Specifically, Spatial 1 and 2 refer to features from the aspect of local structure and the shortest path statistics feature from global connectivity, while Spatial 3 represents the Forman-Ricci curvature from geometric properties. In terms of time, Temporal 1, 2, and 3 correspond to Statistical and spectral descriptors, Multi-resolution analysis, and Temporal dependencies and complexity, respectively.
| w/o Features | MAPE(%) |
|---|---|
| Spatial 1 | 47.00±4.93 |
| Spatial 2 | 48.92±3.89 |
| Spatial 3 | 49.97±0.87 |
| Temporal 1 | 50.61±2.87 |
| Temporal 2 | 44.98±2.32 |
| Temporal 3 | 49.76±0.98 |
| Ours | 43.65±3.73 |
The experimental results with the TGCN backbone demonstrate that Spatial pattern 1 and Spatial pattern 2 each contribute to the effect of local structure and global connectivity features, significantly enhancing the model's understanding of dynamic graph changes, while the multi-resolution analysis feature (Temporal pattern 2) performs best with a MAPE of 44.98±2.32%, its sensitivity to short-term trends effectively capturing signal transients and complexity, thus better adapting to dynamic spatio-temporal environments.
Inspired by your comments, we also plan to integrate more spatial and temporal features in future work to explore their interactions and gain a more comprehensive understanding of the complexities in spatio-temporal data.
Q4
Thank you for highlighting the connection between our work and the broader retrieval-augmented learning paradigm. STRAP builds upon this emerging direction while introducing several key innovations specifically designed for spatio-temporal graph data under distribution shifts.
STRAP's superior performance stems from several important distinctions:
- While previous methods typically maintain a single pattern repository, STRAP's separate spatial, temporal, and spatio-temporal libraries enable more precise matching along different dimensions of variation. This is crucial for streaming data where distribution shifts can occur independently in different dimensions.
- STRAP employs domain-specific topological and temporal feature extractors designed to capture the unique characteristics of spatio-temporal graphs. In contrast, general retrieval-based methods often rely on generic graph embeddings that may not adequately capture complex spatial-temporal dependencies.
- Our framework incorporates a learnable fusion weight that dynamically balances the contribution of retrieved patterns and current observations. This adaptability is particularly valuable in streaming settings where the relevance of historical patterns can vary substantially.

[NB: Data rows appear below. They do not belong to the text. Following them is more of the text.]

theorem kept_evSmbusReadVendor {s₀ : State} {s : State} (hk : Kept s₀ s) :
    Kept s₀ (evSmbusReadVendor s) := by
  unfold evSmbusReadVendor
  try dsimp only
  repeat' first | with_reducible assumption | with_reducible intro _ | with_reducible apply kept_smWord | with_reducible apply Kept.ite | (with_reducible refine Kept.fst (by assumption) ?_) | split | dsimp only | fail_if_no_progress (with_reducible apply Kept.upd) | fail_if_no_progress (with_reducible refine Kept.updSys ?_ rfl rfl)

theorem kept_evSmbusReadPart {s₀ : State} {s : State} (hk : Kept s₀ s) :
    Kept s₀ (evSmbusReadPart s) := by
  unfold evSmbusReadPart
  try dsimp only
  repeat' first | with_reducible assumption | with_reducible intro _ | with_reducible apply kept_smWord | with_reducible apply Kept.ite | (with_reducible refine Kept.fst (by assumption) ?_) | split | dsimp only | fail_if_no_progress (with_reducible apply Kept.upd) | fail_if_no_progress (with_reducible refine Kept.updSys ?_ rfl rfl)

theorem kept_evSmbusReadStepping {s₀ : State} {s : State} (hk : Kept s₀ s) :
    Kept s₀ (evSmbusReadStepping s) := by
  unfold evSmbusReadStepping
  try dsimp only
  repeat' first | with_reducible assumption | with_reducible intro _ | with_reducible apply kept_smWord | with_reducible apply Kept.ite | (with_reducible refine Kept.fst (by assumption) ?_) | split | dsimp only | fail_if_no_progress (with_reducible apply Kept.upd) | fail_if_no_progress (with_reducible refine Kept.updSys ?_ rfl rfl)

theorem kept_evSmbusReadBoot {s₀ : State} {s : State} (hk : Kept s₀ s) :
    Kept s₀ (evSmbusReadBoot s) := by
  unfold evSmbusReadBoot
  try dsimp only
  repeat' first | with_reducible assumption | with_reducible intro _ | with_reducible apply kept_emit | with_reducible apply Kept.ite | (with_reducible refine Kept.fst (by assumption) ?_) | split | dsimp only | fail_if_no_progress (with_reducible apply Kept.upd) | fail_if_no_progress (with_reducible refine Kept.updSys ?_ rfl rfl)

theorem kept_evSmbusReadHealth {s₀ : State} {s : State} (hk : Kept s₀ s) :
    Kept s₀ (evSmbusReadHealth s) := by
  unfold evSmbusReadHealth
  try dsimp only
  repeat' first | with_reducible assumption | with_reducible intro _ | with_reducible apply kept_smBlock | with_reducible apply Kept.ite | (with_reducible refine Kept.fst (by assumption) ?_) | split | dsimp only | fail_if_no_progress (with_reducible apply Kept.upd) | fail_if_no_progress (with_reducible refine Kept.updSys ?_ rfl rfl)

theorem kept_evSmbusReadDieTemp {s₀ : State} {s : State} (hk : Kept s₀ s) :
    Kept s₀ (evSmbusReadDieTemp s) := by
  unfold evSmbusReadDieTemp
  try dsimp only
  repeat' first | with_reducible assumption | with_reducible intro _ | with_reducible apply kept_readTemp | with_reducible apply kept_smWord | with_reducible apply Kept.ite | (with_reducible refine Kept.fst (by assumption) ?_) | split | dsimp only | fail_if_no_progress (with_reducible apply Kept.upd) | fail_if_no_progress (with_reducible refine Kept.updSys ?_ rfl rfl)

theorem kept_evSmbusReadStackTemp {s₀ : State} {s : State} (hk : Kept s₀ s) :
    Kept s₀ (evSmbusReadStackTemp s) := by
  unfold evSmbusReadStackTemp
  try dsimp only
  repeat' first | with_reducible assumption | with_reducible intro _ | with_reducible apply kept_readTemp | with_reducible apply kept_smWord | with_reducible apply Kept.ite | (with_reducible refine Kept.fst (by assumption) ?_) | split | dsimp only | fail_if_no_progress (with_reducible apply Kept.upd) | fail_if_no_progress (with_reducible refine Kept.updSys ?_ rfl rfl)

theorem kept_evSmbusReadVcore {s₀ : State} {s : State} (hk : Kept s₀ s) :
    Kept s₀ (evSmbusReadVcore s) := by
  unfold evSmbusReadVcore
  try dsimp only
  repeat' first | with_reducible assumption | with_reducible intro _ | with_reducible apply kept_readVcore | with_reducible apply kept_smWord | with_reducible apply Kept.ite | (with_reducible refine Kept.fst (by assumption) ?_) | split | dsimp only | fail_if_no_progress (with_reducible apply Kept.upd) | fail_if_no_progress (with_reducible refine Kept.updSys ?_ rfl rfl)

theorem kept_evSmbusReadPace {s₀ : State} {s : State} (hk : Kept s₀ s) :
    Kept s₀ (evSmbusReadPace s) := by
  unfold evSmbusReadPace
  try dsimp only
  repeat' first | with_reducible assumption | with_reducible intro _ | with_reducible apply kept_smWord | with_reducible apply Kept.ite | (with_reducible refine Kept.fst (by assumption) ?_) | split | dsimp only | fail_if_no_progress (with_reducible apply Kept.upd) | fail_if_no_progress (with_reducible refine Kept.updSys ?_ rfl rfl)

theorem kept_evSmbusReadPowerState {s₀ : State} {s : State} (hk : Kept s₀ s) :
    Kept s₀ (evSmbusReadPowerState s) := by
  unfold evSmbusReadPowerState
  try dsimp only
  repeat' first | with_reducible assumption | with_reducible intro _ | with_reducible apply kept_emit | with_reducible apply Kept.ite | (with_reducible refine Kept.fst (by assumption) ?_) | split | dsimp only | fail_if_no_progress (with_reducible apply Kept.upd) | fail_if_no_progress (with_reducible refine Kept.updSys ?_ rfl rfl)

theorem kept_evSmbusReadThermal {s₀ : State} {s : State} (hk : Kept s₀ s) :
    Kept s₀ (evSmbusReadThermal s) := by
  unfold evSmbusReadThermal
  try dsimp only
  repeat' first | with_reducible assumption | with_reducible intro _ | with_reducible apply kept_emit | with_reducible apply Kept.ite | (with_reducible refine Kept.fst (by assumption) ?_) | split | dsimp only | fail_if_no_progress (with_reducible apply Kept.upd) | fail_if_no_progress (with_reducible refine Kept.updSys ?_ rfl rfl)

theorem kept_evSmbusReadFenced {s₀ : State} {s : State} (hk : Kept s₀ s) :
    Kept s₀ (evSmbusReadFenced s) := by
  unfold evSmbusReadFenced
  try dsimp only
  repeat' first | with_reducible assumption | with_reducible intro _ | with_reducible apply kept_emit | with_reducible apply Kept.ite | (with_reducible refine Kept.fst (by assumption) ?_) | split | dsimp only | fail_if_no_progress (with_reducible apply Kept.upd) | fail_if_no_progress (with_reducible refine Kept.updSys ?_ rfl rfl)

theorem kept_evSmbusReadUniqueId {s₀ : State} {s : State} (hk : Kept s₀ s) :
    Kept s₀ (evSmbusReadUniqueId s) := by
  unfold evSmbusReadUniqueId
  try dsimp only
  repeat' first | with_reducible assumption | with_reducible intro _ | with_reducible apply kept_smBlock | with_reducible apply Kept.ite | (with_reducible refine Kept.fst (by assumption) ?_) | split | dsimp only | fail_if_no_progress (with_reducible apply Kept.upd) | fail_if_no_progress (with_reducible refine Kept.updSys ?_ rfl rfl)

theorem kept_evSmbusReadNumber {s₀ : State} {s : State} (hk : Kept s₀ s) :
    Kept s₀ (evSmbusReadNumber s) := by
  unfold evSmbusReadNumber
  try dsimp only
  repeat' first | with_reducible assumption | with_reducible intro _ | with_reducible apply kept_smWord | with_reducible apply Kept.ite | (with_reducible refine Kept.fst (by assumption) ?_) | split | dsimp only | fail_if_no_progress (with_reducible apply Kept.upd) | fail_if_no_progress (with_reducible refine Kept.updSys ?_ rfl rfl)

theorem kept_evSmbusReadFwVersion {s₀ : State} {s : State} (hk : Kept s₀ s) :
    Kept s₀ (evSmbusReadFwVersion s) := by
  unfold evSmbusReadFwVersion
  try dsimp only
  repeat' first | with_reducible assumption | with_reducible intro _ | with_reducible apply kept_smBlock | with_reducible apply Kept.ite | (with_reducible refine Kept.fst (by assumption) ?_) | split | dsimp only | fail_if_no_progress (with_reducible apply Kept.upd) | fail_if_no_progress (with_reducible refine Kept.updSys ?_ rfl rfl)

theorem kept_evSmbusReadUndefined {s₀ : State} {code len : Nat} {s : State} (hk : Kept s₀ s) :
    Kept s₀ (evSmbusReadUndefined code len s) := by
  unfold evSmbusReadUndefined
  try dsimp only
  repeat' first | with_reducible assumption | with_reducible intro _ | with_reducible apply kept_emit | with_reducible apply Kept.ite | (with_reducible refine Kept.fst (by assumption) ?_) | split | dsimp only | fail_if_no_progress (with_reducible apply Kept.upd) | fail_if_no_progress (with_reducible refine Kept.updSys ?_ rfl rfl)

theorem kept_evSmbusWrite {s₀ : State} {_code : Nat} {_data : List Byte} {s : State} (hk : Kept s₀ s) :
    Kept s₀ (evSmbusWrite _code _data s) := by
  unfold evSmbusWrite
  try dsimp only
  repeat' first | with_reducible assumption | with_reducible intro _ | with_reducible apply kept_emit | with_reducible apply Kept.ite | (with_reducible refine Kept.fst (by assumption) ?_) | split | dsimp only | fail_if_no_progress (with_reducible apply Kept.upd) | fail_if_no_progress (with_reducible refine Kept.updSys ?_ rfl rfl)

end Sys2Proof.Machine
end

- As shown in our theoretical analysis (Theorem B.1), our decomposed approach provides higher mutual information with the underlying data distribution compared to unified representation approaches used in previous methods.
In addition, we supplemented the RAGraph experiment, as detailed in W2.
Q5
We appreciate this important question about STRAP's performance in few-shot adaptation scenarios. To address this, we conducted additional experiments using the ENERGY dataset as a representative benchmark, as it exhibits complex spatio-temporal dependencies and significant distribution shifts.
We tested STRAP against several strong baselines under data-limited conditions, specifically when only 70% (30% missing) and 50% (50% missing) of the target distribution data is available for adaptation. The results, summarized in the table below, demonstrate STRAP's superior robustness in few-shot scenarios: (Due to character limitations, only the 30% missing scenario is presented here, with the 50% missing scenario supplemented later in the appendix.)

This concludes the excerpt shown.